/-- A result or statistics frame stands in a hold. -/
def State.holdFrame (s : State) (f : HeldFrame) : State := { s with coll := { s.coll with held := s.coll.held ++ [f] } }

def HeldFrame.cost (f : HeldFrame) : Nat := ceilDiv (32 + f.payload.length) 64

/-- R475: the 1 MiB result hold of the X-die of a RESULT or STATS_OUT frame's port has no room for it. -/
def State.resultHoldFull (s : State) (f : HeldFrame) : Bool :=
  f.type != 8 && f.via.any fun v =>
    2 ^ 20 < f.payload.length + ((s.coll.held.filter fun g =>
      g.type != 8 && !g.owes && g.via.any fun w => w.1 / 4 == v.1 / 4).map fun g => g.payload.length).foldl (· + ·) 0

/-- R475: a frame from a port comes to its hold; while that is full, it stays in the port's buffer. -/
def State.enterHold (s : State) (f : HeldFrame) : State :=
  if s.resultHoldFull f then (f.via.elim s fun v => s.withhold v.1 v.2 f.cost).holdFrame { f with owes := true }
  else s.holdFrame f

/-- R475: a frame leaves its port's buffer. -/
def State.payFrame (s : State) (f : HeldFrame) : State := if f.owes then f.via.elim s fun v => s.owe v.1 v.2 f.cost else s

/-- R475: frames that wait in a port's buffer come into the hold, in order, as far as it has room. -/
def State.settleHold (s : State) : State :=
  (List.range s.coll.held.length).foldl (fun s i =>
    match s.coll.held[i]? with
    | none => s
    | some f =>
      if !f.owes || s.resultHoldFull f then s
      else
        let t := s.payFrame f
        { t with coll := { t.coll with held := t.coll.held.modify i fun f => { f with owes := false } } }) s

/-- Bytes of an owner's window that are spent. -/
def Group.spent (g : Group) (owner : Nat) : Nat := ((g.windows.find? fun w => w.1 == owner).map fun w => w.2).getD 0

def Group.setSpent (g : Group) (owner n : Nat) : Group :=
  { g with windows := (g.windows.filter fun w => w.1 != owner) ++ (if n == 0 then [] else [(owner, n)]) }

/-- R27: a Consort engine's frame goes over the Spine to the X-die of its port. -/
def State.sendFrom (s : State) (x : Nat) (f : Frame) : State :=
  (s.crossSpine (.x, x) (.x, s.ww.fabric.xdieTo f.dst) f.payload.length).sendFrame f

/-- R470: one BUCKET frame of an outgoing run, or STATS_IN frame of a run of index records (its ARG0[63:32] a DESIGN CHOICE, log 37). -/
def State.sendPart (s : State) (x : Nat) (g : Group) (index : Option Nat) (step : Word32) (o : Outgoing) (bytes : List Byte) : State :=
  match index with
  | some n =>
    if o.owner == g.me then s.holdFrame ⟨8, g.crc, g.rankOf g.me, BitVec.ofNat 32 n, BitVec.ofNat 32 (o.offset / 32), step, bytes,
      none, false⟩
    else s.sendFrom x (s.newFrame (g.rankOf o.owner) 8 2 (g.crc.toNat + n * 2 ^ 32) (o.offset / 32) step.toNat bytes)
  | none =>
    if o.owner == g.me then s.takeBucket g.crc (g.rankOf g.me) o.bucket step o.offset bytes
    else s.sendFrom x (s.newFrame (g.rankOf o.owner) 5 2 (g.crc.toNat + o.bucket * 2 ^ 32) o.offset step.toNat bytes)

/-- R476: sends what the window allows of one outgoing run, in frames of 512 bytes; what is left. -/
def State.sendRun (x num : Nat) (index : Option Nat) (step : Word32) : Nat → Outgoing → State → Outgoing × State
  | 0, o, s => (o, s)
  | fuel + 1, o, s =>
    match s.group? num with
    | none => (o, s)
    | some g =>
      let n := min 512 o.bytes.length
      let away := o.owner != g.me
      if n == 0 || (away && g.window < g.spent o.owner + n) then (o, s)
      else
        let s := s.sendPart x g index step o (o.bytes.take n)
        let s := if away then s.modGroup num fun g => g.setSpent o.owner (g.spent o.owner + n) else s
        State.sendRun x num index step fuel { o with offset := o.offset + n, bytes := o.bytes.drop n } s

/-- R408: the outgoing runs of one operation, in order to each owner; blocked are the owners whose window is spent. Answers what is left,
the bytes sent and the owners blocked. -/
def State.sendRuns (x num : Nat) (index : Option Nat) (step : Word32) : List Nat → List Outgoing → State →
    (List Outgoing × Nat × List Nat) × State
  | blocked, [], s => (([], 0, blocked), s)
  | blocked, o :: os, s =>
    let r : Outgoing × State :=
      if blocked.contains o.owner then (o, s) else State.sendRun x num index step (o.bytes.length / 512 + 1) o s
    let left := !r.1.bytes.isEmpty
    let t := State.sendRuns x num index step (if left then o.owner :: blocked else blocked) os r.2
    ((if left then r.1 :: t.1.1 else t.1.1, o.bytes.length - r.1.bytes.length + t.1.2.1, t.1.2.2), t.2)

/-- R408: whether an earlier layer of the group is still being compressed. -/
def State.behind (s : State) (op : ReduceOp) : Bool :=
  !op.stats && s.consorts.any fun c => c.active.any fun a =>
    a.group == op.group && !a.stats && a.begun && a.work.uid < op.work.uid

/-- The record count of a STATS operation. -/
def ReduceOp.index? (op : ReduceOp) : Option Nat := if op.stats then some (ReduceDesc.of op.work.desc).index else none

/-- R408, R421, R476: sends what can be sent of the operations of the groups. blocked: (group, owner). -/
def State.sendAll : List (Nat × Nat) → List ReduceOp → State → State
  | _, [], s => s
  | blocked, op :: ops, s =>
    if op.outgoing.isEmpty || s.behind op || s.compressionStopped op.work.uid then State.sendAll blocked ops s
    else
      let own := (blocked.filter fun b => b.1 == op.group).map fun b => b.2
      let r := State.sendRuns (s.consortOf op.work.uid) op.group op.index? op.step own op.outgoing s
      let s := r.2.modRunning op.work.uid fun op =>
        { op with outgoing := r.1.1, bytesSent := bump op.bytesSent r.1.2.1 }
      State.sendAll (blocked ++ r.1.2.2.map fun o => (op.group, o)) ops s

/-! ## Results at a member (R415, R416, R418, R419) -/

/-- The result header (its fields are R415's; their places a DESIGN CHOICE, log 37). -/
def resultHeader (bucket layer flags sat flush : Nat) : List Byte :=
  leBytes 4 bucket ++ leBytes 2 layer ++ leBytes 2 flags ++ leBytes 4 (min sat 0xFFFFFFFF) ++ leBytes 4 (min flush 0xFFFFFFFF)

/-- NaN elements among results. -/
def nanResults (l : LayerLayout) (bytes : List Byte) : Nat :=
  ((chunks l.resBytes bytes.length bytes).filter fun c => leNat c == (encodeNan l.resFmt).1).length

/-- R427: counters of the status record stop. -/
def stop32 (n : Nat) : Nat := min n 0xFFFFFFFF

/-- R418, R419: a result header is taken in. -/
def ReduceOp.header (op : ReduceOp) (h : List Byte) : ReduceOp :=
  let flags := get16 h 6
  { op with
    flags := Nat.lor op.flags flags
    sat := stop32 (op.sat + get32 h 8)
    flush := stop32 (op.flush + get32 h 12)
    mismatch := stop32 (op.mismatch + bit (bitAt flags 0)) }

/-- R419: the SUM bytes of an ABORTED bucket become undefined. -/
def State.forgetSpan (s : State) (va n : Nat) : State :=
  match s.translateSpan .device .write va n with
  | .error _ => s
  | .ok ts =>
    let s := ts.foldl (fun s p =>
      match p.1 with
      | .mem sp o => s.setStore sp ((s.mem.store sp).forget o (o + p.2) s.freeCtr)
      | _ => s) s
    { s with freeCtr := s.freeCtr + 1 }

/-- R401: where the results of bucket m of a layer lie. -/
def LayerLayout.sumVa (l : LayerLayout) (m : Nat) : Nat := l.sum + m * 256 * l.perBucket * l.resBytes

/-- Bytes of a bucket's results, the header not counted, are written to the member's SUM from byte o on. -/
def State.resultWrite (s : State) (l : LayerLayout) (m o : Nat) (bytes : List Byte) : Except Halt Unit × State :=
  match s.checkOwn .write (l.sumVa m + o) bytes.length with
  | .error h => (.error h, s)
  | .ok _ => (.ok (), s.storeAt (consortReader l.xdie) (l.sumVa m + o) bytes)

/-- R421, R373: an operation whose compression is suspended goes on taking frames in; one that waits for another frame's fault does not. -/
def State.takesFrames (s : State) (op : ReduceOp) : Bool := op.suspended.isNone || s.compressionStopped op.work.uid

/-- A frame's fault suspends its operation, or, while its compression is suspended already, leaves the frame in the hold (log 38). -/
def State.frameFault (s : State) (op : ReduceOp) (x : Suspension) : State :=
  if op.suspended.isSome then s else s.modRunning op.work.uid fun op => { op with suspended := some x }

/-- R415: one RESULT frame for a running operation: whether it has been taken in. -/
def State.takeResult (s : State) (g : Group) (op : ReduceOp) (f : HeldFrame) (l : LayerLayout) (m : Nat) : Bool × State :=
  let o := f.tag.toNat
  let n := l.elementsIn m * l.resBytes
  let data := if o == 0 then (f.payload.drop 16).take n else f.payload.take (16 + n - o)
  let at_ := if o == 0 then 0 else o - 16
  let op := if o == 0 then op.header f.payload else op
  let bare := o == 0 && field (get16 f.payload 6) 3 2 != 0
  let fin := bare || n ≤ at_ + data.length
  let b := f.upper.toNat
  let put (op : ReduceOp) (s : State) : Bool × State :=
    (true, s.modRunning op.work.uid fun _ => { op with
      nanResult := stop32 (op.nanResult + nanResults l data)
      arrived := if fin then insertNat b op.arrived else op.arrived
      wrote := if fin && !bare && !op.lost.contains b then op.wrote + 1 else op.wrote })
  if g.failed then put op s
  else if bare then put op (s.forgetSpan (l.sumVa m) n)
  else
    match s.resultWrite l m at_ data with
    | (.ok _, s) => put op s
    | (.error h, s) =>
      let lost := { op with lost := insertNat b op.lost }
      if op.aborted.isSome then put lost s
      else
        let r := s.haltEnd h
        (match r.1.1 with
        | some x => (false, r.2.frameFault op x)
        | none => put { lost with aborted := r.1.2 } r.2)

/-! ## The statistics collective (R426) -/

/-- The tables that R312's last lines use. -/
def State.statTables (s : State) (bank : Bool) : Bound3 :=
  let b := s.antilogBank bank
  let original := match b with
    | none => true
    | some _ => (List.range 256).all fun i => antilogEntry b i == startupEntry i
  { bank := b
    replaced := if original then none else b
    steps := fun _ => 0
    upper := fun _ => 0 }

def State.gather? (s : State) (uid : Nat) : Option StatsGather := s.coll.gathers.find? fun x => x.uid == uid

def State.setGather (s : State) (x : StatsGather) : State :=
  { s with coll := { s.coll with gathers := (s.coll.gathers.filter fun y => y.uid != x.uid) ++ [x] } }

/-- How many records of member i have come, and of how many. -/
def StatsGather.count? (x : StatsGather) (i : Nat) : Option (Nat × Nat) := (x.counts.find? fun c => c.1 == i).map fun c => c.2

/-- Member i has sent n of its records, under a step. -/
def StatsGather.note (x : StatsGather) (i n of_ : Nat) (step : Word32) : StatsGather :=
  { x with
    counts := (x.counts.filter fun c => c.1 != i) ++ [(i, n, of_)]
    steps := if x.steps.any fun c => c.1 == i then x.steps else x.steps ++ [(i, step)] }

/-- All records of every member have come. -/
def StatsGather.whole (x : StatsGather) (size : Nat) : Bool :=
  (List.range size).all fun i => (x.count? i).any fun c => c.2 ≤ c.1

/-- R476: the owner grants bytes back. -/
def State.grant (s : State) (x : Nat) (g : Group) (source n : Nat) : State :=
  if source == g.me || n == 0 then s else s.sendFrom x (s.newFrame (g.rankOf source) 6 1 g.crc.toNat 0 n [])

/-- R426: a STATS_IN frame at the owner, for its oldest running STATS operation. Answers whether the frame has been taken in. -/
def State.takeStats (s : State) (g : Group) (op : ReduceOp) (f : HeldFrame) : Bool × State :=
  let d := ReduceDesc.of op.work.desc
  let x := (s.gather? op.work.uid).getD ⟨g.num, op.work.uid, [], [], false⟩
  match g.rank? f.src with
  | none => (true, s)
  | some i =>
    -- a frame that does not say how many records its member has is taken to agree
    let c := (x.count? i).getD (0, if f.upper == 0#32 then d.index else f.upper.toNat)
    let n := min (f.payload.length / 32) (c.2 - c.1)
    -- a frame beyond this collective's records is the next one's
    if c.2 ≤ c.1 then (false, s)
    else if f.tag.toNat != c.1 then (true, s)
    else
      let x := { x.note i (c.1 + n) c.2 f.step with bad := x.bad || c.2 != d.index }
      let va := d.stage + (i * d.index + c.1) * 32
      let data := f.payload.take (32 * min n (d.index - c.1))
      match s.checkOwn .write va data.length with
      | .error h =>
        let r := s.haltEnd h
        (match r.1.1 with
        | some y => (false, r.2.frameFault op y)
        | none => (true, r.2.modRunning op.work.uid fun op => { op with ended := r.1.2 }))
      | .ok _ => (true, (s.storeAt (consortReader (s.consortOf op.work.uid)) va data).setGather x)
:::
### [Task details]
Reply with only the number of lines in the material above where the string "behind" appears.

### [Result below]
2